EXERCISE 10.1

Tangents to a Circle:

All the tangents of a circle are perpendicular to the radius through the point of contact of that tangent.

OP is the radius of the circle and Q is any point on the line XY which is the tangent to the circle. As OP is the shortest line of all the distances of the point O to the points on XY. So OP is perpendicular to XY. Hence, OP⊥ XY

Example 1 : Find the radius of the circle in the given figure, if the length of the tangent from point A which is 5 cm away from center is 4 cm.

Solution : As we know that the radius is perpendicular to the radius, so the ∆ABO is a right angle triangle.
Given, AO = 5 cm and AB = 4 cm
We can use Pythagoras theorem here
OA ²=  OB ² + AB ²
OB ²=  OA ² −  AB ²
OB ²= 5 ² − 4 ²
= 25 – 16
OB ² = 9    ⇒ OB = 3
So the radius of the given circle is 3 cm.

Exercise: 10.1

1.How many tangents can a circle have.

Solution: There can be infinite tangents to a circle. A circle is made up of infinite points which are at an equal distance from a point. Since there are infinite points on the circumference of a circle, infinite tangents can be drawn from them.

2.Fill in the blanks:

(i) A tangent to a circle intersects it in …………… point(s).

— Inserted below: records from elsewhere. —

/-- The words of a special register as a thread reads it: two of a 64-bit register. -/
def State.sregWords (s : State) (bid i t n : Nat) : List W32 :=
  if wideSreg (BitVec.ofNat 8 n) then words64 (s.sreg bid i t n) else [(s.sreg bid i t n).setWidth 32]
/-- RDSR (R220). -/
def execRdsr (f : FormR) : State → Host.Outcome State Fault Refusal := regOp 0x011 f (fun x s i t => s.sregWords x.bid i t (sregNo x.f.oa))

/-- A write of a privileged register (R221). -/
def State.writeSreg (s : State) (core n : Nat) (w : W32) : State :=
  if n = 0x81 then s.modCore core (fun c => { c with mxvbat := w &&& 0xF })
  else if n = 0x82 then s.modCore core (fun c => { c with mxvres := w &&& 0x7 })
  else if n = 0x83 then s.modCore core (fun c => { c with mxvq := w &&& 0xFF })
  else if n = 0x84 then { s with wdogLim := w }
  else if n = 0x85 then s.modCore core (fun c => { c with steal := w &&& 0xF })
  else s

/-- WRSR (R220): participants write in fixed thread order, so the last stands. -/
def execWrsr (f : FormR) : State → Host.Outcome State Fault Refusal :=
  issueAll 0x012 (.r f) (fun x s =>
    (x.inEffect s).foldl (fun acc i => (x.parts s i).foldl (fun acc t => acc.writeSreg x.v.core (sregNo x.f.od) (x.a s i t)) acc) s)

/-- The operation of an IFENCE. -/
def Mop.ifence : Mop := { Mop.blank with kind := .ifence, oc := 3, acq := true, rel := true, stage := 2 }
/-- IFENCE (R222). -/
def execIfence (f : FormR) : State → Host.Outcome State Fault Refusal :=
  issueAll 0x013 (.r f) (fun x s => x.plainBegin s (x.takes s) Mop.ifence)

end Sys2Proof.Machine
end

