/-- A line of an engine's write: it counts in the slice's touched-slice mask (R45, R255). It is held by the L2 home of the issuing core's die, so performed
at .die (R305); one to a WO line, tested by `writeFault`, is performed at the L3 home (log entry 13). -/
def State.engineLine (s : State) (src : Source) (unit : Nat → Nat) (p : Piece) (l : Nat × LineMask × LineData) : State :=
  let home := l2Home (dieOf src.core) l.1
  let vline := p.va / 128 + (l.1 - lineOf p.pa)
  let s := s.modSl src.bid src.slice (fun sl => { sl with tsm := sl.tsm ||| (1#32 <<< home) })
  if p.ext.attr = .wo then
    let r := s.storeHome l.1 p.ext.kid true l.2.1 l.2.2
    let ea := p.va + (128 * l.1 + (bitsSet 128 r.2.toNat).headD 0 - p.pa)
    if r.2 = 0 then r.1 else r.1.deferAt { src with unit := unit ea } .woRewrite src.thr ea
  else
    (({ s with nextId := s.nextId + 1 } : State).acceptL2
      { id := s.nextId, sl := home, line := l.1, kid := p.ext.kid, mask := l.2.1, data := l.2.2, poison := 0, wo := false,
        src := { src with vline := vline }, thrs := [] }).dropWalk l.1

/-- A piece written; bytes of another device are written there (log entries 8 and 9). -/
def State.writePiece (s : State) (src : Source) (unit : Nat → Nat) (p : Piece) (l : List Byte) : State :=
  if s.windowDown p.pa then s.deferAt { src with unit := unit p.va } .peerLinkDown src.thr p.va (s.linkOf p.pa)
  else if isRemote p.pa then { s.dirtyExtent src.bid p.va with free := s.free + 1 }
  else (splitLines p.pa l).foldl (fun s x => s.engineLine src unit p x) (s.dirtyExtent src.bid p.va)

/-- A run written; `unit` gives the unit that a fault at an address names. -/
def State.writeRun (s : State) (src : Source) (r : Run) (ps : List Piece) (l : List Byte) (unit : Nat → Nat := fun _ => src.unit) : State :=
  if r.mem then (ps.foldl (fun (q : State × List Byte) p => (q.1.writePiece src unit p (q.2.take p.n), q.2.drop p.n)) (s, l)).1
  else s.modBlk src.bid (fun b => b.benchWrite r.ea l)

/-- Addends sent to the slots of a run, one for each 16 bytes (R175); a slot of another device is added to there. -/
def State.addRun (s : State) (src : Source) (ps : List Piece) (vals : List W32) : State :=
  (ps.foldl (fun (q : State × List W32) p =>
    let n := p.n / 16
    let s := (q.2.take n).zipIdx.foldl (fun (s : State) v =>
      let ea := p.va + 16 * v.2
      if s.windowDown p.pa then s.deferAt src .peerLinkDown src.thr ea (s.linkOf p.pa)
      else if isRemote p.pa then { s.dirtyExtent src.bid ea with free := s.free + 1 }
      else (s.dirtyExtent src.bid ea).sendAddend src.core (p.pa + 16 * v.2) p.ext.kid v.1 { src with vline := ea }) q.1
    (s, q.2.drop n)) (s, vals)).1

/-- An absent page that an engine or the Loom meets suspends the block (R241, R248, R430). -/
def State.suspend (s : State) (bid slice unit : Nat) (pc : W64) (word : W96) (f : Failure) : State :=
  s.takeTrap bid { cause := .pageAbsent, kind := 0, slc := slice, unit := unit, ea := f.ea, info := f.info, info2 := f.info2, pc := pc,
                   tpc := pc, word := word, ext := f.ext }

end Sys2Proof.Machine
end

(ii) A line intersecting a circle in two points is called a ………….

(iii) A circle can have …………… parallel tangents at the most.

(iv) The common point of a tangent to a circle and the circle is called …………

Solution: (i) A tangent to a circle intersects it in one point(s).

(ii) A line intersecting a circle in two points is called a secant.

(iii) A circle can have two parallel tangents at the most.

(iv) The common point of a tangent to a circle and the circle is called the point of contact.

3. A tangent PQ at a point P of a circle of radius 5 cm meets a line through the centre O at a point Q so that OQ = 12 cm.
Length PQ is : (A) 12 cm      (B) 13 cm       (C) 8.5 cm   (D) √119cm

Solution:

In the above figure, the line that is drawn from the centre of the given circle to the tangent PQ is perpendicular to PQ.
And so, OP ⊥ PQ
Using Pythagoras theorem in triangle ΔOPQ we get,
OQ² = OP² + PQ²
(12)² = 5²+ PQ²
PQ²= 144 − 25
PQ2 = 119  ⇒    PQ = √119 cm
So, option D.

4. Draw a circle and two lines parallel to a given line such that one is a tangent and the  other, a secant to the circle.
Solution:

In the above figure, XY and AB are two the parallel lines. The line segment AB is the tangent at point C while the line segment XY is the secant.